Ravyna memang di kenal sebagai anak pemalas oleh orang-orang yang mengenal baik gadis itu, selain pemalas Ravyna juga hobi tidur di mana pun. Namun ketika gadis itu mulai serius dalam mengerjakan pekerjaanya, Ravyna akan sangat gesit dan cekatan juga detail tanpa satu pun pekerjaanya yang terlewatkan, dan itu yang membuat bibi Melinda menyukai sisi lain dari Ravyna.
Andai kata Ravyna tak memiliki kelebihan tersendiri pada dirinya mungkin sudah dari lama bibi Melinda menendang keluar Ravyna dari toko dan rumahnya mengingat sudah banyak pelanggaran yang gadis itu lakukan.
Ravyna juga selalu memiliki cara tersendiri dalam membuat seseorang yang awalnya marah dan tidak suka padanya menjadi berbalik ramah dan menyukainya, yah maka tak heran Rama sering menjuluki bahwa Ravyna itu penyihir cilik yang mampu menyihir siapa pun untuk tunduk padanya dan perkataan Rama itu juga di dukung oleh yang lainnya begitu pula dengan bibi Melinda, meski begitu Ravyna tidak merasa kesal atau tersingguh dengan julukan yang diberikan Rama padanya, dia hanya acuh tak acuh saja menanggapinya.
Seperti saat ini misalnya, Ravyna yang mendengar julukan penyihir cilik itu keluar lagi dari mulut si Rama, laki-laki berusia 28 tahun tapi sayangnya jomblo— hanya bisa mendengus, apa lagi saat Ravyna melihat Rama berjalan ke arahnya yang tengah melipat beberapa baju yang berantakan oleh pelanggan.
Laki-laki itu menyengir, “Hey penyihir cilik baru sampai nih, pasti kesiangan lagi yah.”
“Diem deh, nggak lihat apa aku lagi kerja,” ketus Ravyna membuat Rama tergelak.
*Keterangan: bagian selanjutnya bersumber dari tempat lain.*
/-- First selection on a row (R346 to R349); counts NaN tokens (R365). -/
def State.firstSamp (s : State) (a : DrawArgs) : Except (BitVec 8 × State) (Samp × RowVals × State) :=
  if a.row.cand && s.candFault a (s.veff a.t) then .error (stBadEntry, s)
  else
    match s.rowVals a with
    | (some st, r, s) => .error (st, s.bumpBy (rPrtSmpNan a.t.part) 0 32 r.nan.length)
    | (none, r, s) =>
      let m := formSamp a.t.params r (s.lseRest a.row) a.row.cand (a.t.hook.isSome && pHOOK a.t.params)
      .ok (m, r, s.bumpBy (rPrtSmpNan a.t.part) 0 32 m.nans)

/-- Has the extension limit been reached (R353, R364)? -/
def atLimit (maxPasses : Nat) (m : Samp) : Bool := maxPasses != 0 && maxPasses ≤ m.passes

/-- Carry a draw to its end, every pass counted and run over a fresh fetch (R322, R343, R353, R355): for a tree node. `n` bounds the passes. -/
def State.drawWhole (a : DrawArgs) (maxPasses : Nat) : Nat → Samp → State → Except (BitVec 8 × State) (Drawn × State)
  | 0, _, s => .error (stBadEntry, s)
  | n + 1, m, s =>
    let p := a.t.part
    match runCuts a.t.params m (atLimit maxPasses m) with
    | .need =>
      match (s.bump (rPrtSmpXpass p)).rowVals a with
      | (some st, _, s) => .error (st, s)
      | (none, v, s) => State.drawWhole a maxPasses n (m.extend (topkCases v.vals).1) s
    | .ok c =>
      let s := if c.limit then s.bump (rPrtSmpLimit p) else s
      let u := drawU a.t.params a.steps a.node
      match drawList a.t.params m c u with
      | some d => .ok (d, s)
      | none =>
        match (s.bump (rPrtSmpDpass p)).rowVals a with
        | (some st, _, s) => .error (st, s)
        | (none, v, s) => .ok (Machine.drawPass a.t.params m c u (topkCases v.vals).1, s)

/-! ### Stage 11 (R292, R164, R268) -/

/-- What stage 11 makes of a token. -/
inductive ApplyRes where
  /-- The commit walk rejected an allowed token (R292). -/
  | mismatch
  /-- Stack pages are missing (R164). -/
  | noStack (s : State)
  /-- The overflow ring is full (R164). -/
  | ringFull (s : State)
  | ok (t : Strand) (low : Nat) (r : SlotRes) (stalled : Bool) (s : State)

/-- The grammar walk of a committed token (R292): configuration and lowest depth. -/
def State.walkCommit (s : State) (t : Strand) (x : Nat) : Option (CpConfig × Nat) :=
  match s.cpEnv t with
  | none => some (t.config, t.stackLow)
  | some c => c.commit t.config t.hist.length x
/-- Check units of that walk (R294). -/
def State.walkCost (s : State) (t : Strand) (x : Nat) : Nat :=
  match s.cpEnv t with
  | none => 0
  | some c => c.walkCost t.config t.hist.length x

/-- Pages for frames 512 to 1,023 when a depth first needs them. -/
def State.stackRoom (s : State) (t : Strand) (depth : Nat) : Option Strand × State :=
  if 512 < depth && t.stackPages.length == 2 then
    let own := t.sparePages.take 2
    match s.stepPages t.part t.session (2 - own.length) with
    | (some l, s) => (some { t with stackPages := t.stackPages ++ own ++ l, sparePages := t.sparePages.drop 2 }, s)
    | (none, s) => (none, s)
  else (some t, s)

/-- The place of the appended token: a history page, or the overflow ring (R153, R164); true for the ring. -/
def State.histRoom (s : State) (t : Strand) : Option (Strand × Bool) × State :=
  let ring := if t.ovfCount < 64 then
      some ({ t with ovfCount := t.ovfCount + 1, susp := t.susp || t.ovfCount + 1 == 64 }, true)
    else none
  if t.ovfCount != 0 then (ring, s)
  else if t.hist.length % 1024 != 0 then (some (t, false), s)
  else
    match t.sparePages with
    | pg :: rest => (some ({ t with histPages := t.histPages ++ [pg], sparePages := rest }, false), s)
    | [] =>
      match s.stepPages t.part t.session 1 with
      | (some l, s) => (some ({ t with histPages := t.histPages ++ l }, false), s)
      | (none, s) => (ring, s)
Tak lama kemudian Silvia terdengar meneriaki nama Rama— memanggil laki-laki itu untuk segera menyelesaikan pekerjaanya yang Rama tinggal begitu saja.
Dengan pasrah Rama menghampiri Silvia dan mendapat omelan gadis itu sebelum kemudian Rama kembali melanjutkan pekerjaanya.
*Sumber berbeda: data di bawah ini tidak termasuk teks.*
/-- EVQ_HEAD_WRITE (R92). While ENABLE is 0 the SIZE field as it stands says which N judges (DESIGN CHOICE, log entry 8). -/
def evqHeadWrite (p : Part) (v : Word) (s : State) : State :=
  if ringSlots (s.rf (rPrtEvqCfg p) 24 4) < (s.reg (rPrtEvqTail p) - v).toNat then
    s.post p 0x0A 0 none noSession 0#64 5#64
  else s.setReg (rPrtEvqHead p) v

/-- COAL_US µs, as the register stands, have passed since the later of the last head write and the oldest unread completion (R83). -/
def State.coalPassed (s : State) (r : Ring) : Bool :=
  match (s.rings[r]).unread with
  | [] => false
  | t :: _ => max (s.rings[r]).headAt t + s.rf (rPrtRingIrq r) 24 8 * 100 ≤ s.time

/-- COAL_TIMER_EXPIRY (R83): COAL_US µs since the later of the last head write and the oldest unread completion. -/
def coalTimerExpiry (r : Ring) (s : State) : State :=
  if s.rf (rPrtRingIrq r) 24 8 != 0 && s.coalPassed r then s.ringUpd r (fun x => { x with coalDue := true }) else s

/-! ### Interrupt conditions and status (R81, R83, R93) -/

/-- The completion interrupt condition (R83). -/
def State.ringIrq (s : State) (r : Ring) : Bool :=
  s.rb (rPrtRingCfg r) 0 &&
    (max 1 (s.rf (rPrtRingIrq r) 0 16) ≤ s.cqOcc r ||
     (1 ≤ s.cqOcc r && s.rf (rPrtRingIrq r) 24 8 != 0 && (s.rings[r]).coalDue && s.coalPassed r))

/-- PRT_IRQ_RINGS of a partition (R93). -/
def State.irqRings (s : State) (p : Part) : DWord :=
  BitVec.ofNat 64 (((List.finRange 64).map (fun r =>
    if s.ringOwner r == some p && s.ringIrq r then 2 ^ r.val else 0)).sum)

/-- PLW_IRQ of a partition (R83, R93). -/
def State.irqPart (s : State) (p : Part) : Bool :=
  s.irqRings p != 0#64 || (s.rb (rPrtEvqCfg p) 30 && 1 ≤ s.evqOcc p)

/-- PRT_RING_STATUS as it reads (R81). -/
def State.ringStatus (s : State) (r : Ring) : Word :=
  let own := match s.ringOwner r with | some p => p.val * 2 ^ 28 + 2 ^ 27 | none => 0
  let x := s.rings[r]
  BitVec.ofNat 32 (own + (if x.xoff then 2 ^ 26 else 0) + (if s.drained r then 2 ^ 25 else 0) +
    s.rf (rPrtRingStatus r) 24 1 * 2 ^ 24 + (if x.cqStall then 2 ^ 23 else 0) +
    s.rf (rPrtRingStatus r) 22 1 * 2 ^ 22 + x.fifo.length % 64)

/-! ### Meanings -/

/-- A write of a doorbell page that brings an entry: a secondary takes forwarded ones only (R619). -/
def doorbell (v : SentWord) (off : Nat) (f : State → State) (s : State) : Host.Outcome State Fault Refusal :=
  if s.ignores v.src off then next s else runWrite off v.val f s

/-- SQ_DOORBELL. -/
def execSqDoorbell (r : Ring) (v : SentWord) (s : State) : Host.Outcome State Fault Refusal :=
  doorbell v (rPrtSqTail r) (sqDoorbell r v.val) s
/-- SQ_FETCH. -/
def execSqFetch (r : Ring) (s : State) : Host.Outcome State Fault Refusal := run (sqFetch r) s
/-- PUSH_WORD. -/
def execPushWord (r : Ring) (k : Fin 15) (v : SentWord) (s : State) : Host.Outcome State Fault Refusal :=
  doorbell v (rPrtPush r k) (pushWord r k v.val) s
/-- PUSH_COMMIT. -/
def execPushCommit (r : Ring) (v : SentWord) (s : State) : Host.Outcome State Fault Refusal :=
  doorbell v (rPrtPush r 15) (pushCommit r v.val) s
/-- CQ_HEAD_WRITE. -/
def execCqHeadWrite (r : Ring) (v : Word) (s : State) : Host.Outcome State Fault Refusal := runWrite (rPrtCqHead r) v (cqHeadWrite r v) s
/-- RING_ENABLE. -/
def execRingEnable (r : Ring) (v : Word) (s : State) : Host.Outcome State Fault Refusal := runWrite (rPrtRingCfg r) v (ringEnable r v) s
/-- RING_DISABLE. -/
def execRingDisable (r : Ring) (v : Word) (s : State) : Host.Outcome State Fault Refusal := runWrite (rPrtRingCfg r) v (ringDisable r v) s
/-- RING_FLUSH. -/
def execRingFlush (r : Ring) (v : Word) (s : State) : Host.Outcome State Fault Refusal := runWrite (rPrtRingCtrl r) v (ringFlush r v) s
/-- LOGITS_READY_DOORBELL. -/
def execLogitsReadyDoorbell (r : Ring) (v : Word) (s : State) : Host.Outcome State Fault Refusal :=
  runWrite (rPrtLready r) v (logitsReadyDoorbell r v) s
/-- EVQ_ENABLE. -/
def execEvqEnable (p : Part) (v : Word) (s : State) : Host.Outcome State Fault Refusal := runWrite (rPrtEvqCfg p) v (evqEnable p v) s
/-- EVQ_HEAD_WRITE. -/
def execEvqHeadWrite (p : Part) (v : Word) (s : State) : Host.Outcome State Fault Refusal := runWrite (rPrtEvqHead p) v (evqHeadWrite p v) s
/-- COAL_TIMER_EXPIRY. -/
def execCoalTimerExpiry (r : Ring) (s : State) : Host.Outcome State Fault Refusal := run (coalTimerExpiry r) s

end Sys2Proof.Machine
end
“Kak kakak, di cini ada baju kotak-kotak hitam putih nggak.”
Ravyna tersentak saat suara celotehan anak-anak itu terdengar, dia lantas menunduk saat merasakan ujung bajunya di tarik-tarik dan melihat seorang anak laki-laki berusia kisaran enam tahun tengah menari-narik ujung bajunya. Cengiran tersungging di bibir anak itu ketika matanya bertemu dengan kedua mata hitam Ravyna.
“Jadi ada nggak kak?” tanya anak itu lagi, dia celengak-celinguk mencoba mencari baju yang di inginkannya hingga matanya akhirnya menemukan baju yang dia inginkan, spontan matanya berubah berbinar dan dengan cepat anak laki-laki itu langsung melesat menghampiri baju hitam putih bergambar kotak-kotak seperti papan catur.
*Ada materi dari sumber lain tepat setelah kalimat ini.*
-- ==== Sys2Proof/Machine/Sessions.lean ====
section
/-! DEFINITION. Sys2Proof/Machine/Sessions.lean: SESSION_OPEN, SESSION_CLOSE, ROLLBACK and BUDGET_SET (R101, R141, R143, R144, R156,
R170, R271, R293). -/
namespace Sys2Proof.Machine
open Sys2Proof

/-- A ready op with the given opcode in a context. -/
def State.readyOp (s : State) (c : Ctx) (op : Nat) : Option OpCtx :=
  match s.ctx? c with
  | some x => if eOp x.entry == op && x.st == .ready then some x else none
  | none => none

/-- An op past its commit point with status OK and its results. -/
def State.endOk (s : State) (c : Ctx) (r0 : DWord) (r1 : Word) : State :=
  s.ctxUpd c (fun y => { y with st := .past, status := some stOk, res0 := r0, res1 := r1 })

/-- An op that admission refused (R174). -/
def State.endDenied (s : State) (c : Ctx) (hint : Nat) : State :=
  s.ctxUpd c (fun y => { y with st := .past, status := some stAdmitDenied, res2 := BitVec.ofNat 32 hint })

/-- The bound versions of a SESSION_OPEN by role: vocabulary, set, CP, hook. -/
def OpCtx.openBinds (x : OpCtx) : Option Bound × Option Bound × Option Bound × Option Bound :=
  let l := x.binds.drop 1
  let nOvl := if eWord x.entry 36 == 0#32 then 0 else 1
  let nCp := if eWord x.entry 28 == 0#32 then 0 else 1
  (x.binds.head?, if nOvl == 1 then l.head? else none, if nCp == 1 then l[nOvl]? else none,
   if pHOOK x.params then l[nOvl + nCp]? else none)

/-- Why SESSION_OPEN cannot take its ID (R143). -/
def State.idTaken (s : State) (p : Part) (sid : Word) : Option (BitVec 8) :=
  match s.strand? p sid, s.locket? p sid with
  | some _, _ => some stBadEntry
  | none, some l => some (if l.waiting then stKeyUnavail else stBadEntry)
  | none, none => none

/-- Make a new strand resident: home cluster and first side slot are free values (DESIGN CHOICE, log entry 2). -/
def State.enterStrand (s : State) (t : Strand) (pages : List Nat) : Strand × State :=
  let (home, s) := s.pickHome t.part
  let (side, s) := s.freeBelow 2
  let t := Strand.givePages { t with home := home, side := side == 1 } pages
  (t, { s with strands := s.strands ++ [t] })

/-- SESSION_OPEN (R143, R144). -/
def sessionOpen (c : Ctx) (s : State) : State :=
  match s.readyOp c opSESSION_OPEN with
  | none => s
  | some x =>
    let p := x.part
    let sid := eSession x.entry
    match s.idTaken p sid, x.openBinds with
    | some st, _ => s.endWith x st
    | none, (some vocab, ovl, cp, hook) =>
      let veff := match s.voc p vocab ovl with | some v => v.size | none => 0
      match s.admitSession p (eDom x.entry) (admitPages x.bias.length cp.isSome 0 0) (s.stepCost p cp hook veff) with
      | .denied hint s => s.endDenied c hint
      | .ok slot pages s =>
        let t : Strand := { part := p, session := sid, slot := slot, domain := eDom x.entry, home := 0
                            account := leAt x.entry 32 2 % 4096, vocab := vocab, cp := cp, ovl := ovl, hook := hook
                            paramsAddr := BitVec.ofNat 64 (leAt x.entry 40 8), params := x.params, bias := x.bias, stops := x.stops
                            cpState := s.cpInitial p cp }
        let (t, s) := s.enterStrand t pages
        (s.sealCommit t 0).endOk c 0#64 0#32
    | none, (none, _) => s

/-- SESSION_CLOSE (R101): a resident strand goes with its pages, a parked session with its lockets. -/
def sessionClose (c : Ctx) (s : State) : State :=
  match s.readyOp c opSESSION_CLOSE with
  | none => s
  | some x =>
    let p := x.part
    let sid := eSession x.entry
    match s.strand? p sid, s.locket? p sid with
    | some t, _ => ((s.releaseStrand t).collect).endOk c 0#64 0#32
    | none, some l => (s.dropLocket l).endOk c 0#64 0#32
    | none, none => s.endWith x stBadEntry

/-- The strand that ROLLBACK to `n` leaves, but for its point and epoch (R141, R156, R271, R293); STACK_LOW, which R146
defines for committed steps, reads 0 (DESIGN CHOICE, log entry 48). -/
def State.rolledBack (s : State) (t : Strand) (voc : Voc) (n : Nat) : Strand :=
  let toks := (t.hist.take n).drop t.promptLen
  let g := match s.cpEnv t with
    | some e => e.rebuild e.initial t.promptLen toks
    | none => t.config
  let inPages := t.hist.length - t.ovfCount
  let ovf := n - inPages
  let keep := (n + 1023) / 1024
  let need := if t.cp.isNone then 0 else if 512 < g.stk.length then 4 else 2
  { t with
    hist := t.hist.take n
    steps := t.steps - BitVec.ofNat 40 (t.hist.length - n)
    cpState := g.q, stack := g.stk.reverse, stackLow := 0
    stream := streamRebuild voc (streamCfg t.params t.stops) t.stream toks (s.sd[t.domain]).step.toNat (s.phase t.domain)
    histPages := t.histPages.take keep, sparePages := if t.stalled then t.sparePages else []
    ovfCount := ovf
    susp := t.susp && !(ovf < 64 && need ≤ t.stackPages.length) }

/-- ROLLBACK (R141): the run-ahead for the next step is recomputed before it completes, so it waits until that can run. Pages that a drain took
stay with the strand (R166). -/
def rollback (c : Ctx) (s : State) : State :=
  match s.readyOp c opROLLBACK with
  | none => s
  | some x =>
    let p := x.part
    let n := leAt x.entry 24 4
    match s.strand? p (eSession x.entry) with
    | none => s.endWith x stNotResident
    | some t =>
      if t.hist.length < n || n < t.promptLen then s.endWith x stBadEntry
      else
        match s.voc p t.vocab t.ovl with
        | none => s
        | some voc =>
          let u := s.freePageList p (t.histPages.drop ((n + 1023) / 1024) ++ if t.stalled then [] else t.sparePages)
          let u := (u.sealCommit (s.rolledBack t voc n) 0).rehomeSession p t.session none
          match u.strand? p t.session with
          | some w => if u.raMayRun w then (runAhead p t.session u).endOk c (BitVec.ofNat 64 n) 0#32 else s
          | none => s

/-- BUDGET_SET (R117, R170): RESULT1 is the balance in whole tokens, rounded down. -/
def opBudgetSet (c : Ctx) (s : State) : State :=
  match s.readyOp c opBUDGET_SET with
  | none => s
  | some x =>
    let e := x.entry
    let a := (s.acct x.part (leAt e 24 2 % 4096)).budgetSet (leAt e 28 4) (leAt e 32 4) (leAt e 36 2) (leAt e 38 2)
      ((leAt e 40 1).testBit 0) (leAt e 41 1)
    (s.setAcct x.part a).endOk c 0#64 (BitVec.ofInt 32 (a.balance / 256))

/-- SESSION_OPEN. -/
def execSessionOpen (c : Ctx) (s : State) : Host.Outcome State Fault Refusal := run (gated (.sessionOpen c) (sessionOpen c)) s
/-- SESSION_CLOSE. -/
def execSessionClose (c : Ctx) (s : State) : Host.Outcome State Fault Refusal := run (gated (.sessionClose c) (sessionClose c)) s
/-- ROLLBACK. -/
def execRollback (c : Ctx) (s : State) : Host.Outcome State Fault Refusal := run (gated (.rollback c) (rollback c)) s
/-- BUDGET_SET. -/
def execBudgetSet (c : Ctx) (s : State) : Host.Outcome State Fault Refusal := run (gated (.budgetSet c) (opBudgetSet c)) s

end Sys2Proof.Machine
end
Ravyna mengerjap karena tak menyadari bahwa si anak sudah lebih dulu pergi dan mengambil baju catur itu, Ravyna menghela nafas dan menghampiri si anak.
“Kamu mau beli?” tanya Ravyna dan dengan antusias anak itu mengangguk.
“Mana orang tua kamu?” Ravyna mengedarkan pandangannya berusaha mencari orang tua anak tersebut.
“Mamahku udah lama meninggal, sementara ayahku lagi bekerja mengamankan negara indonesia kak.”
Perkataan yang keluar dari anak itu membuat Ravyna menatapnya lekat-lekat, “Terus kamu ke sini sama siapa dong?”
“Sendili. Hebatkan aku.”
Ravyna membelalak, terkejut saat mendengar kejujuran tersebut. Bagaimana mungkin anak sekecil dia di biarkan berpergian sendirian tanpa pengawasan, kalau ada penculik yang minat sama dia gimana coba.
Ravyna berjongkok, memegang kedua bahu anak itu agar menghadap ke arahnya sepenuhnya.